Obviously not clear enough. Compiler 1 produces an executable that
takes 488 seconds on a dual 1 GHz G4. Compiler 2 produces an
executable that takes 201 seconds to do the same task on a dual 1 GHz
G4. Lets say a 1.8 GHz P4 using an Intel compiler takes 133 seconds
(estimated based on previous tests).
If all you have is Compiler 1 on OS X, odds are a 2.5 GHz G5 will not
beat an obsolete P4.
On May 9, 2005, at 9:06 AM, Brian Raymond wrote:
I assume you mean across platforms because otherwise you wouldn't have
the
problem you do.
Wrong assumption.
It's accepted that
the G5 is faster clock for clock but when you can get Xeon chips at
almost
1GHz more then the G5 they compensate with the extra clock cycles.
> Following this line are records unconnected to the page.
/-- Send a packet of a connection: it takes the next PSN and is kept until acknowledged. -/
def State.sendChunkPkt (s : State) (g rank : Nat) (p : Packet) : State :=
  let r := s.group g
  let psn := s.connN r rank 8 4
  let p := { p with psn := psn }
  let s := s.setConn r rank 8 4 ((psn + 1) % 2 ^ 32)
  let c := r.link rank
  let c := if r.inFlight.any fun e => e.1 == rank then c else { c with progress := s.clock }
  (s.setGroup g { r.setLink rank c with inFlight := r.inFlight ++ [(rank, p)] }).inject p

/-- Send every chunk whose window covers it, in order for each member (13 R361, R364). -/
def State.sendReady (s : State) (g : Nat) : State :=
  let all := (s.group g).ready
  let s := s.setGroup g { s.group g with ready := [] }
  all.foldl (fun s e =>
    let r := s.group g
    if (r.ready.any fun x => x.2.1 == e.2.1) || !s.mayChunk g e.2.1 e.2.2 then s.setGroup g { r with ready := r.ready ++ [e] }
    else
      let n := chunkSize e.2.2
      let s := s.setConn r e.2.1 32 8 (s.connN r e.2.1 32 8 + n)
      let s := s.setGroup g ((s.group g).stat e.1 0 n)
      e.2.2.foldl (fun s p => s.sendChunkPkt g e.2.1 p) s) s

/-- Replace the running operation. -/
def State.setOp (s : State) (g : Nat) (o : CollOp) : State := s.setGroup g { s.group g with op := some o }

/-- Enter the current step: what it sends is coded and put in line; what it receives is awaited. In the first step of a ring's all-gather
the owner's part takes the decoded value of its coded value (13 R357). -/
def State.enterStep (s : State) (g : Nat) : State :=
  match (s.group g).op with
  | none => s
  | some o =>
    match o.steps with
    | [] => s
    | st :: _ =>
      let r := s.group g
      let f := wireFmt r o.request st.level
      let block := r.lvlBlock st.level
      let s := s.setOp g { o with awaiting := st.recv }
      let keep := st.first && isReduction (cqOp o.request) && !(f.same (cqOut o.request))
      let here := s
      let read := fun i => here.partialAt o i
      let s := match st.toRank with
        | none => if keep then st.send.foldl (fun (s : State) x => s.recodePart g st.level (cqOut o.request) f block read x) s else s
        | some peer =>
          st.send.foldl (fun (s : State) (x : Nat × Nat) => s.queueChunks g st.level st.phase st.step st.path peer (cqOut o.request) f block
            read x.1 x keep) s
      s.sendReady g

/-! ## Starting an operation (13 R352–R356, R366) -/

/-- Copy this member's own elements into place. -/
def State.copyElems (s : State) (src dst size n : Nat) : State := s.writeElems dst size (s.readElems src size n)

/-- Send the blocks of a DIRECT exchange. -/
def State.sendDirect (s : State) (g : Nat) (o : CollOp) : State :=
  let r := s.group g
  let d := o.request
  let f := cqIn d
  (directTargets r d).foldl (fun s m =>
    let b := s.sendBlock d m
    s.queueChunks g 0 2 0 0 m f f 1024 (fun i => s.elemAt (cqSrc d + i * f.size) f.size) 0 b) s

/-- The final ranges that ROOT takes for a member in BROADCAST; the spec does not say how ROOT learns them. -/
def rootRanges (g rank count : Nat) : List (Nat × Nat) :=
  ((Config.finalRange g rank count).map fun e => (min e.1 count, min e.2 (count - min e.1 count))).filter fun e => e.2 != 0

/-- The data part of a DIRECT exchange: the own block is copied, the others are sent and awaited (13 R352, R353). -/
def State.startDirect (s : State) (g : Nat) (o : CollOp) : State :=
  let r := s.group g
  let d := o.request
  let size := (cqOut d).size
  let total := sumNat ((List.range r.n).map fun m => s.rCount r d m)
  let receives := ownBlock r d || !(directSources r d).isEmpty
  let bad := isVector (cqOp d) && receives && decide (cqCount d < (if cqOp d = 10 then s.rCount r d (cqRoot d) else total))
  let mine := s.sendBlock d r.rank
  let here := s.recvBlock r d r.rank
  let s := if ownBlock r d && !bad then s.copyElems (cqSrc d + mine.1 * size) (cqDst d + here.1 * size) size mine.2 else s
  let recv := (directSources r d).map fun m => s.recvBlock r d m
  let s := s.setOp g { o with steps := [directStep recv], mismatch := bad, counting := false, counts := [] }
  let s := s.enterStep g
  ((s.grantAll g (s.directOpen g)).sendDirect g o).sendReady g

/-- The members to which this member sends a count, with the count, and those from which it awaits one (13 R353). -/
def State.countPlan (s : State) (r : GroupRun) (d : List Byte) : List (Nat × Nat) × List Nat :=
  match cqOp d with
  | 6 => (r.others.map fun m => (m, s.sCount d m), r.others)
  | 8 => if cqRoot d = r.rank then ([], r.others) else ([(cqRoot d, s.sCount d (cqRoot d))], [])
  | _ => if cqRoot d = r.rank then (r.others.map fun m => (m, s.sCount d m), []) else ([], [cqRoot d])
Depends on the compiler and language you use. Assume the language is
not C, then you're dependent on a narrow range of compilers on OS X,
some of which don't do that well in which case the Xeon will beat the
G5 every time on every problem, it's not the G5 it's the compiler.
I made the mistake of trusting my compiler vendor, trusting that they
put serious work into their OS X compiler. On workstations in the past
the compiler vendor and the workstation vendor were one and the same
and we made purchasing decisions based on benchmarks we ran with
existing codes on their machines (SGI & DEC in the past).
Not much different then the point that Office 2004 Excel is slower than
Office XP on Virtual PC 7 on the same hardware.